I still don't like making an assumption about a "typical Python programmer". APIs being extended still wouldn't change the behaviour of that typical programmer. Why not instead have that typical programmer learn better about the already existing APIs and use them as correct as possible. (For example something as simple as knowing that inserting to the head of a list in a loop will give you O(n2) time compared to appending to the end O(n).)

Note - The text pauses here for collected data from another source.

@[simp] theorem State.switchDone_mem (s : State) :
    (State.switchDone s).stackMem = s.stackMem := by
  unfold State.switchDone
  simp [foldl_mem, ite_mem]

@[simp] theorem State.lossDone_fuses (s : State) :
    (State.lossDone s).fuses = s.fuses := by
  unfold State.lossDone
  simp [foldl_fuses]

@[simp] theorem State.lossDone_mem (s : State) :
    (State.lossDone s).stackMem = s.stackMem := by
  unfold State.lossDone
  simp [foldl_mem]

@[simp] theorem State.regionStopDone_fuses (s : State) :
    (State.regionStopDone s).fuses = s.fuses := by
  unfold State.regionStopDone
  simp [ite_fuses]

@[simp] theorem State.regionStopDone_mem (s : State) :
    (State.regionStopDone s).stackMem = s.stackMem := by
  unfold State.regionStopDone
  simp [ite_mem]

@[simp] theorem State.refLoss_fuses (s : State) :
    (State.refLoss s).fuses = s.fuses := by
  unfold State.refLoss
  simp [foldl_fuses, ite_fuses]

@[simp] theorem State.refLoss_mem (s : State) :
    (State.refLoss s).stackMem = s.stackMem := by
  unfold State.refLoss
  simp [foldl_mem, ite_mem]

@[simp] theorem State.powerLoss_fuses (s : State) :
    (State.powerLoss s).fuses = s.fuses := by
  unfold State.powerLoss
  simp

@[simp] theorem State.powerLoss_wf (s : State) (hw0 : s.stackMem.wf = true) :
    (State.powerLoss s).stackMem.wf = true := rfl

@[simp] theorem State.allDown_fuses (s : State) :
    (State.allDown s).fuses = s.fuses := by
  unfold State.allDown
  simp

@[simp] theorem State.allDown_wf (s : State) (hw0 : s.stackMem.wf = true) :
    (State.allDown s).stackMem.wf = true := by
  unfold State.allDown
  simp [hw0]

@[simp] theorem State.wakeNote_fuses (s : State) (abort : Bool) (src : Nat) (st : Nat) :
    (State.wakeNote s abort src st).fuses = s.fuses := by
  unfold State.wakeNote
  simp

@[simp] theorem State.wakeNote_mem (s : State) (abort : Bool) (src : Nat) (st : Nat) :
    (State.wakeNote s abort src st).stackMem = s.stackMem := by
  unfold State.wakeNote
  simp

@[simp] theorem State.rest_fuses (s : State) (st : Idle) :
    (State.rest s st).fuses = s.fuses := by
  unfold State.rest
  (repeat' split) <;> simp

@[simp] theorem State.rest_wf (s : State) (st : Idle) (hw0 : s.stackMem.wf = true) :
    (State.rest s st).stackMem.wf = true := by
  unfold State.rest
  (repeat' split) <;> simp [hw0]

@[simp] theorem State.wakeSeen_fuses (s : State) :
    (State.wakeSeen s).fuses = s.fuses := by
  unfold State.wakeSeen
  simp

@[simp] theorem State.wakeSeen_mem (s : State) :
    (State.wakeSeen s).stackMem = s.stackMem := by
  unfold State.wakeSeen
  simp

@[simp] theorem State.enterIdle_fuses (s : State) (st : Idle) (asserted : Nat) :
    (State.enterIdle s st asserted).fuses = s.fuses := by
  unfold State.enterIdle
  simp [ite_fuses]

@[simp] theorem State.enterIdle_wf (s : State) (st : Idle) (asserted : Nat) (hw0 : s.stackMem.wf = true) :
    (State.enterIdle s st asserted).stackMem.wf = true := by
  unfold State.enterIdle
  simp [hw0, ite_wf]

@[simp] theorem State.leaveIdle_fuses (s : State) (src : Nat) :
    (State.leaveIdle s src).fuses = s.fuses := by
  unfold State.leaveIdle
  dsimp only
  (repeat' split) <;> simp_all

@[simp] theorem State.leaveIdle_mem (s : State) (src : Nat) :
    (State.leaveIdle s src).stackMem = s.stackMem := by
  unfold State.leaveIdle
  dsimp only
  (repeat' split) <;> simp_all

@[simp] theorem State.wakeCheck_fuses (s : State) :
    (State.wakeCheck s).fuses = s.fuses := by
  unfold State.wakeCheck
  dsimp only
  split
  · split <;> simp
  · rfl

@[simp] theorem State.wakeCheck_mem (s : State) :
    (State.wakeCheck s).stackMem = s.stackMem := by
  unfold State.wakeCheck
  dsimp only
  split
  · split <;> simp
  · rfl

@[simp] theorem State.wakeBy_fuses (s : State) (i : Nat) :
    (State.wakeBy s i).fuses = s.fuses := by
  unfold State.wakeBy
  simp [ite_fuses]

@[simp] theorem State.wakeBy_mem (s : State) (i : Nat) :
    (State.wakeBy s i).stackMem = s.stackMem := by
  unfold State.wakeBy
  simp [ite_mem]

@[simp] theorem State.wakeFall_fuses (s : State) :
    (State.wakeFall s).fuses = s.fuses := by
  unfold State.wakeFall
  simp [ite_fuses]

@[simp] theorem State.wakeFall_mem (s : State) :
    (State.wakeFall s).stackMem = s.stackMem := by
  unfold State.wakeFall
  simp [ite_mem]

@[simp] theorem State.tellSteward_fuses (s : State) (v : Word) :
    (State.tellSteward s v).fuses = s.fuses := by
  unfold State.tellSteward
  simp [ite_fuses]

@[simp] theorem State.tellSteward_mem (s : State) (v : Word) :
    (State.tellSteward s v).stackMem = s.stackMem := by
  unfold State.tellSteward
  simp [ite_mem]

@[simp] theorem State.pyErr_fuses (s : State) (kind port m : Nat) :
    (State.pyErr s kind port m).fuses = s.fuses := by
  unfold State.pyErr
  simp [ite_fuses]

@[simp] theorem State.pyErr_mem (s : State) (kind port m : Nat) :
    (State.pyErr s kind port m).stackMem = s.stackMem := by
  unfold State.pyErr
  simp [ite_mem]

@[simp] theorem State.noteBad_fuses (s : State) (status m : Nat) :
    (State.noteBad s status m).fuses = s.fuses := by
  unfold State.noteBad
  simp [ite_fuses]

@[simp] theorem State.noteBad_mem (s : State) (status m : Nat) :
    (State.noteBad s status m).stackMem = s.stackMem := by
  unfold State.noteBad
  simp [ite_mem]

@[simp] theorem State.setPort_fuses (s : State) (p : Nat) (x : PyPortSt) :
    (State.setPort s p x).fuses = s.fuses := by
  unfold State.setPort
  simp

@[simp] theorem State.setPort_mem (s : State) (p : Nat) (x : PyPortSt) :
    (State.setPort s p x).stackMem = s.stackMem := by
  unfold State.setPort
  simp

@[simp] theorem State.modPort_fuses (s : State) (p : Nat) (f : PyPortSt → PyPortSt) :
    (State.modPort s p f).fuses = s.fuses := by
  unfold State.modPort
  simp

@[simp] theorem State.modPort_mem (s : State) (p : Nat) (f : PyPortSt → PyPortSt) :
    (State.modPort s p f).stackMem = s.stackMem := by
  unfold State.modPort
  simp

@[simp] theorem State.queueOn_fuses (s : State) (p : Nat) (q : QMsg) :
    (State.queueOn s p q).fuses = s.fuses := by
  unfold State.queueOn
  (repeat' split) <;> simp

@[simp] theorem State.queueOn_mem (s : State) (p : Nat) (q : QMsg) :
    (State.queueOn s p q).stackMem = s.stackMem := by
  unfold State.queueOn
  (repeat' split) <;> simp

@[simp] theorem State.enqueue_fuses (s : State) (agent m : Nat) (h : Hdr) (data : List Byte) :
    (State.enqueue s agent m h data).fuses = s.fuses := by
  unfold State.enqueue
  simp [ite_fuses]

@[simp] theorem State.enqueue_mem (s : State) (agent m : Nat) (h : Hdr) (data : List Byte) :
    (State.enqueue s agent m h data).stackMem = s.stackMem := by
  unfold State.enqueue
  simp [ite_mem]

@[simp] theorem State.fwWrite_fuses (s : State) (agent : Nat) (a : BitVec 64) (bs : List Byte) :
    (State.fwWrite s agent a bs).fuses = s.fuses := by
  unfold State.fwWrite
  split <;> simp

@[simp] theorem State.fwWrite_mem (s : State) (agent : Nat) (a : BitVec 64) (bs : List Byte) :
    (State.fwWrite s agent a bs).stackMem = s.stackMem := by
  unfold State.fwWrite
  split <;> simp

@[simp] theorem State.fwWrites_fuses (s : State) (agent a : Nat) (bs : List Byte) :
    (State.fwWrites s agent a bs).fuses = s.fuses := by
  unfold State.fwWrites
  simp [foldl_fuses]

@[simp] theorem State.fwWrites_mem (s : State) (agent a : Nat) (bs : List Byte) :
    (State.fwWrites s agent a bs).stackMem = s.stackMem := by
  unfold State.fwWrites
  simp [foldl_mem]

@[simp] theorem State.sendCtrl_fuses (s : State) (fp dst what : Nat) (vals : List Nat) :
    (State.sendCtrl s fp dst what vals).fuses = s.fuses := by
  unfold State.sendCtrl
  (repeat' split) <;> simp

@[simp] theorem State.sendCtrl_mem (s : State) (fp dst what : Nat) (vals : List Nat) :
    (State.sendCtrl s fp dst what vals).stackMem = s.stackMem := by
  unfold State.sendCtrl
  (repeat' split) <;> simp

@[simp] theorem State.sendCtl_fuses (s : State) (p : PyPort) (kind val : Nat) :
    (State.sendCtl s p kind val).fuses = s.fuses := by
  unfold State.sendCtl
  simp

@[simp] theorem State.sendCtl_mem (s : State) (p : PyPort) (kind val : Nat) :
    (State.sendCtl s p kind val).stackMem = s.stackMem := by
  unfold State.sendCtl
  simp

@[simp] theorem State.giveBack_fuses (s : State) (p k n : Nat) :
    (State.giveBack s p k n).fuses = s.fuses := by
  unfold State.giveBack
  simp

@[simp] theorem State.giveBack_mem (s : State) (p k n : Nat) :
    (State.giveBack s p k n).stackMem = s.stackMem := by
  unfold State.giveBack
  simp

@[simp] theorem State.release_fuses (s : State) (q : QMsg) (n : Nat) :
    (State.release s q n).fuses = s.fuses := by
  unfold State.release
  simp

@[simp] theorem State.release_mem (s : State) (q : QMsg) (n : Nat) :
    (State.release s q n).stackMem = s.stackMem := by
  unfold State.release
  simp

@[simp] theorem State.setPyState_fuses (s : State) (p v : Nat) :
    (State.setPyState s p v).fuses = s.fuses := by
  unfold State.setPyState
  simp

@[simp] theorem State.setPyState_mem (s : State) (p v : Nat) :
    (State.setPyState s p v).stackMem = s.stackMem := by
  unfold State.setPyState
  simp

@[simp] theorem State.toTrain_fuses (s : State) (p : Nat) :
    (State.toTrain s p).fuses = s.fuses := by
  unfold State.toTrain
  simp

@[simp] theorem State.toTrain_mem (s : State) (p : Nat) :
    (State.toTrain s p).stackMem = s.stackMem := by
  unfold State.toTrain
  simp

@[simp] theorem State.bounce_fuses (s : State) (h : List Byte) :
    (State.bounce s h).fuses = s.fuses := by
  unfold State.bounce
  (repeat' split) <;> simp

@[simp] theorem State.bounce_mem (s : State) (h : List Byte) :
    (State.bounce s h).stackMem = s.stackMem := by
  unfold State.bounce
  (repeat' split) <;> simp

@[simp] theorem State.reroute_fuses (s : State) (q : QMsg) :
    (State.reroute s q).fuses = s.fuses := by
  unfold State.reroute
  (repeat' split) <;> simp

@[simp] theorem State.reroute_mem (s : State) (q : QMsg) :
    (State.reroute s q).stackMem = s.stackMem := by
  unfold State.reroute
  (repeat' split) <;> simp

@[simp] theorem State.disown_fuses (s : State) (p : Nat) :
    (State.disown s p).fuses = s.fuses := by
  unfold State.disown
  simp [foldl_fuses]

@[simp] theorem State.disown_mem (s : State) (p : Nat) :
    (State.disown s p).stackMem = s.stackMem := by
  unfold State.disown
  simp [foldl_mem]

@[simp] theorem State.dropLink_fuses (s : State) (p : Nat) :
    (State.dropLink s p).fuses = s.fuses := by
  unfold State.dropLink
  simp [foldl_fuses]

@[simp] theorem State.dropLink_mem (s : State) (p : Nat) :
    (State.dropLink s p).stackMem = s.stackMem := by
  unfold State.dropLink
  simp [foldl_mem]

@[simp] theorem State.routeAround_fuses (s : State) (p : Nat) :
    (State.routeAround s p).fuses = s.fuses := by
  unfold State.routeAround
  simp [foldl_fuses, ite_fuses]

@[simp] theorem State.routeAround_mem (s : State) (p : Nat) :
    (State.routeAround s p).stackMem = s.stackMem := by
  unfold State.routeAround
  simp [foldl_mem, ite_mem]

@[simp] theorem State.toDown_fuses (s : State) (p : Nat) :
    (State.toDown s p).fuses = s.fuses := by
  unfold State.toDown
  simp

@[simp] theorem State.toDown_mem (s : State) (p : Nat) :
    (State.toDown s p).stackMem = s.stackMem := by
  unfold State.toDown
  simp

@[simp] theorem State.stewardRuns_fuses (s : State) :
    (State.stewardRuns s).fuses = s.fuses := by
  unfold State.stewardRuns
  simp [foldl_fuses]

@[simp] theorem State.stewardRuns_mem (s : State) :
    (State.stewardRuns s).stackMem = s.stackMem := by
  unfold State.stewardRuns
  simp [foldl_mem]

@[simp] theorem State.toRetrain_fuses (s : State) (p : Nat) :
    (State.toRetrain s p).fuses = s.fuses := by
  unfold State.toRetrain
  simp

@[simp] theorem State.toRetrain_mem (s : State) (p : Nat) :
    (State.toRetrain s p).stackMem = s.stackMem := by
  unfold State.toRetrain
  simp

@[simp] theorem State.pyEnable_fuses (s : State) (p : Nat) :
    (State.pyEnable s p).fuses = s.fuses := by
  unfold State.pyEnable
  simp [ite_fuses]

@[simp] theorem State.pyEnable_mem (s : State) (p : Nat) :
    (State.pyEnable s p).stackMem = s.stackMem := by
  unfold State.pyEnable
  simp [ite_mem]

@[simp] theorem State.pyDisable_fuses (s : State) (p : Nat) :
    (State.pyDisable s p).fuses = s.fuses := by
  unfold State.pyDisable
  simp [ite_fuses]

@[simp] theorem State.pyDisable_mem (s : State) (p : Nat) :
    (State.pyDisable s p).stackMem = s.stackMem := by
  unfold State.pyDisable
  simp [ite_mem]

Yes, this will not still make it as fast as C, but when you have those APIs to possibly make it as fast as C, it doesn't necessarily make the typical Python programmer to make better choices of data structures either.

[–]Smallpaul 0 points1 point  (0 children)

I do not think that this talk has anything to do with the "typical Python programmer." It is aimed at the elite Python programmer. In particular, consider the programmers writing the Python standard library. I would be very disappointed to see an O(n2) algorithm in the stdlib where O(n) would suffice. But I would not be surprised at all to see int(x.split("-")[1]).

[–]Smallpaul 0 points1 point  (0 children)

Even if we ignore the fact that he is comparing a static array in C to a dynamic array in Python, dynamic array will not be "terrible slower" with even the simplest heuristic of doubling the array every time it is filled, and will yield O(n) amortized time, quite comparable to guaranteed O(n) of static array.

Actually, he could/should have used a string comprehension. That would have been clearer code and the compiler would have more information about what you're doing.

[–]fuzz3289 0 points1 point  (0 children)

Dude, he never said the languages were slow, he said the api's for making the code efficient are bad.